Then the code iterates through the SMB_FEA_LIST block (we made some minor changes to the code to make the role of some variables clearer):
while ( !(*source_position & 0x7F) ) { v12 = dest_position; v11 = (signed __int16) source_position; dest_position = (_DWORD *)SrvOs2FeaToNt(dest_position, source_position); source_position += (unsigned __int8) source_position [1] + *((_WORD *)source_position + 1) + 5; if ( source_position > v8 ) { dest_position = v12; goto LABEL_13; } }
This loop will continue until source_position surpasses v8, at which point it will exit the loop and do a final check on whether we have reached the end of the block; similarly, if the first byte of a SMB_FEA block is 0x7F, the processing will stop. However, neither of those error cases are particularly interesting with respect to this vulnerability.

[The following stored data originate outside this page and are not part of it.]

-- ==== Sys2Proof/Laws/KeptRegWrite.lean ====
section
/-! SUPPORT. What the operations of RegWrite keep (`Kept`). -/

namespace Sys2Proof.Machine

set_option linter.all false

variable {Q : Aim}

theorem kept_after {o : Out} {s : State} (h_o : KeptO Q o) : Kept Q (after o s) := by
  obtain ⟨t, rfl, ht⟩ := h_o.out
  exact ht


theorem kept_writeRdyCmd {s : State} {src v : Nat} (h_s : Kept Q s) : Kept Q (writeRdyCmd s src v) := by
  unfold writeRdyCmd; repeat' first | with_reducible assumption | with_reducible first | apply kept_after | apply kept_execGrey | apply kept_execReleaseForce | apply kept_execConfirm | apply kept_rdyResult | split

theorem kept_writeChCtl {s : State} {c v : Nat} (h_s : Kept Q s) : Kept Q (writeChCtl s c v) := by
  unfold writeChCtl; repeat' first | with_reducible assumption | (extract_lets -underBinder +onlyGivenNames x; refine kept_cut (Q := Q) (x := x) ?_ ?_; subst x; rotate_left; intro hx; clear_value x) | extract_lets -underBinder +onlyGivenNames x | with_reducible first | apply kept_ite | apply kept_after | apply kept_execAbort | apply kept_execClearLost | apply kept_execStart | split

theorem kept_writeQCtl {s : State} {q v : Nat} (h_s : Kept Q s) : Kept Q (writeQCtl s q v) := by
  unfold writeQCtl; repeat' first | with_reducible assumption | (extract_lets -underBinder +onlyGivenNames x; refine kept_cut (Q := Q) (x := x) ?_ ?_; subst x; rotate_left; intro hx; clear_value x) | extract_lets -underBinder +onlyGivenNames x | with_reducible first | apply kept_ite | apply kept_after | apply kept_execEnable | apply kept_execDisable | apply kept_execResume | split

theorem kept_triggerPlanes {s : State} {src a v : Nat} (hs : src ≠ 0) (h_s : Kept Q s) : KeptOS Q (triggerPlanes s src a v) := by
  unfold triggerPlanes
  rw [if_neg hs]
  repeat' first | with_reducible assumption | rw [if_neg hs] | with_reducible first | apply kept_ite | apply kept_some | apply kept_none | apply kept_writeRdyCmd | apply kept_after | apply kept_execFltAck | apply kept_execHitClear | apply kept_execBootFwReady | split

/-- What the host writes may restart the device. -/
structure KeptA (L : List Instr) (s : State) : Prop where
  out : ∃ C, Kept ⟨L, C⟩ s
theorem keptA_of {L : List Instr} {C} {s : State} (h : Kept ⟨L, C⟩ s) : KeptA L s := ⟨⟨C, h⟩⟩
theorem keptA_triggerPlanes {s t : State} {src a v : Nat} (h_s : Kept Q s) (e : triggerPlanes s src a v = some t) : KeptA Q.queue t := by
  rcases Decidable.em (src = 0) with h0 | h0
  · unfold triggerPlanes at e
    subst h0
    split at e
    · cases e; exact keptA_of (kept_writeRdyCmd h_s)
    split at e
    · cases e; exact keptA_of (C := Q.clock) (kept_ite (kept_after (kept_execFltAck h_s)) h_s)
    split at e
    · cases e; exact keptA_of (C := Q.clock) (kept_ite (kept_after (kept_execHitClear h_s)) h_s)
    split at e
    · cases e; exact keptA_of (C := Q.clock) (kept_ite (kept_after (kept_execBootFwReady h_s)) h_s)
    split at e
    · cases e
      rw [if_pos rfl]
      obtain ⟨t, C, e, h⟩ := (kept_execBootRestart (value := v) h_s).out
      rw [e]
      exact keptA_of h
    · cases e
  · exact keptA_of ((kept_triggerPlanes h0 h_s).out t e)


theorem kept_trigger {s : State} {src a v : Nat} (hs : src ≠ 0) (h_s : Kept Q s) : KeptOS Q (trigger s src a v) := by
  unfold trigger; repeat' first | with_reducible assumption | with_reducible first | apply kept_ite | apply kept_some | apply kept_none | apply kept_triggerPlanes | apply kept_after | apply kept_execSchAbort | apply kept_writeQCtl | apply kept_writeChCtl | split | refine kept_ofOS ?_ (by assumption) | exact hs
theorem keptA_trigger {s t : State} {src a v : Nat} (h_s : Kept Q s) (e : trigger s src a v = some t) : KeptA Q.queue t := by
  unfold trigger at e
  split at e
  · cases e; rename_i u hu; exact keptA_triggerPlanes h_s hu
  split at e
  · cases e; exact keptA_of (C := Q.clock) (kept_ite (kept_after (kept_execSchAbort h_s)) h_s)
  split at e
  · cases e; exact keptA_of (kept_writeQCtl h_s)
  split at e
  · cases e; exact keptA_of (C := Q.clock) (kept_ite (kept_writeChCtl h_s) h_s)
  · cases e


theorem kept_writeReg {s : State} {src : Nat} {r : RegDesc} {a v m : Nat} (hs : src ≠ 0) (h_s : Kept Q s) : Kept Q (writeReg s src r a v m) := by
  unfold writeReg; repeat' first | with_reducible assumption | (extract_lets -underBinder +onlyGivenNames x; refine kept_cut (Q := Q) (x := x) ?_ ?_; subst x; rotate_left; intro hx; clear_value x) | extract_lets -underBinder +onlyGivenNames x | with_reducible first | apply kept_ite | apply kept_rset | apply kept_trigger | split | refine kept_ofOS ?_ (by assumption) | exact hs
theorem keptA_writeReg {L : List Instr} {s : State} {src : Nat} {r : RegDesc} {a v m : Nat} (h : KeptA L s) : KeptA L (writeReg s src r a v m) := by
  obtain ⟨C, h⟩ := h.out
  unfold writeReg
  extract_lets x
  have hx : Kept ⟨L, C⟩ x := kept_ite (kept_rset h) h
  clear_value x
  split
  · exact keptA_of hx
  split
  · rename_i t e; exact keptA_trigger hx e
  · exact keptA_of hx


theorem kept_writeWord {s : State} {src w v m : Nat} (hs : src ≠ 0) (h_s : Kept Q s) : Kept Q (writeWord s src w v m) := by
  unfold writeWord; repeat' first | with_reducible assumption | (extract_lets -underBinder +onlyGivenNames x; refine kept_cut (Q := Q) (x := x) ?_ ?_; subst x; rotate_left; intro hx; clear_value x) | extract_lets -underBinder +onlyGivenNames x | with_reducible first | apply kept_ite | apply kept_writeReg | split | exact hs
theorem keptA_writeWord {L : List Instr} {s : State} {src w v m : Nat} (h : KeptA L s) : KeptA L (writeWord s src w v m) := by
  unfold writeWord
  split
  · exact keptA_writeReg h
  · exact h


theorem kept_writeDefs {s : State} {src a n v : Nat} (h_s : Kept Q s) : Kept Q (writeDefs s src a n v) := by
  unfold writeDefs; repeat' first | with_reducible assumption | (extract_lets -underBinder +onlyGivenNames x; refine kept_cut (Q := Q) (x := x) ?_ ?_; subst x; rotate_left; intro hx; clear_value x) | extract_lets -underBinder +onlyGivenNames x | with_reducible first | apply kept_ite | apply kept_after | apply kept_execBarrierDefine | split

theorem kept_regWrite {s : State} {src a n v : Nat} (hs : src ≠ 0) (h_s : Kept Q s) : Kept Q (regWrite s src a n v) := by
  unfold regWrite; repeat' first | with_reducible assumption | with_reducible first | apply kept_ite | apply kept_writeDefs | apply kept_writeWord | apply kept_writeReg | split | exact hs
theorem keptA_regWrite {L : List Instr} {s : State} {src a n v : Nat} (h : KeptA L s) : KeptA L (regWrite s src a n v) := by
  obtain ⟨C, k⟩ := h.out
  unfold regWrite
  split
  · exact h
  split
  · exact keptA_of (kept_writeDefs k)
  split
  · exact keptA_writeWord h
  split
  · split
    · exact keptA_writeReg h
    · exact keptA_writeWord (keptA_writeWord h)
  · exact keptA_writeWord h


theorem kept_execRegisterWrite {source addr len value : Nat} {s : State} (h_s : Kept Q s) :
    KeptQ Q.queue (execRegisterWrite source addr len value s) := by
  unfold execRegisterWrite
  split
  · obtain ⟨C, h⟩ := (keptA_regWrite (src := source) (a := addr) (n := len) (v := value) (keptA_of (L := Q.queue) (C := Q.clock) h_s)).out
    exact keptQ_to h
  · exact keptQ_next h_s


end Sys2Proof.Machine
end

As we just established, in case of a corrupt SizeOfListInBytes value, v8 will point to a memory address past the end of the SMB_FEA_LIST buffer, thus in that while loop we’ll call SrvOs2FeaToNt repeatedly with out-of-bounds pointer values:
unsigned int __stdcall SrvOs2FeaToNt(int a1, int a2) { int v2; // esi@1 _BYTE *v3; // ebx@1 unsigned int result; // eax@1 v2 = a1; *(_BYTE *)(a1 + 4) = *(_BYTE *)a2; // copy ExtendedAttributeFlag *(_BYTE *)(a1 + 5) = *(_BYTE *)(a2 + 1); // copy AttributeNameLengthInBytes *(_WORD *)(a1 + 6) = *(_WORD *)(a2 + 2); // copy AttributeValueLengthInBytes _memmove((void *)(a1 + 8), (const void *)(a2 + 4), *(_BYTE *)(a2 + 1)); // copy AttributeName v3 = (_BYTE *)(*(_BYTE *)(a1 + 5) + a1 + 8); // calculate current position in target buffer *v3++ = 0; // add trailing zero _memmove(v3, (const void *)(*(_BYTE *)(v2 + 5) + a2 + 5), *(_WORD *)(v2 + 6)); // copy AttributeValue result = (unsigned int)&v3[*(_WORD *)(a1 + 6) + 3] & 0xFFFFFFFC; // calculate final position in destination with alignment *(_DWORD *)v2 = ((unsigned int)&v3[*(_WORD *)(v2 + 6) + 3] & 0xFFFFFFFC) - v2; // update first 4 bytes in destination buffer with length (result_ptr – start_ptr) return result; }
Normally, this function would copy over the individual SMB_FEA blocks between the two formats from the a2 buffer into the a1 buffer, one after another, with some minor differences in the result (such as writing the total size of the block into the first 4 bytes of a1).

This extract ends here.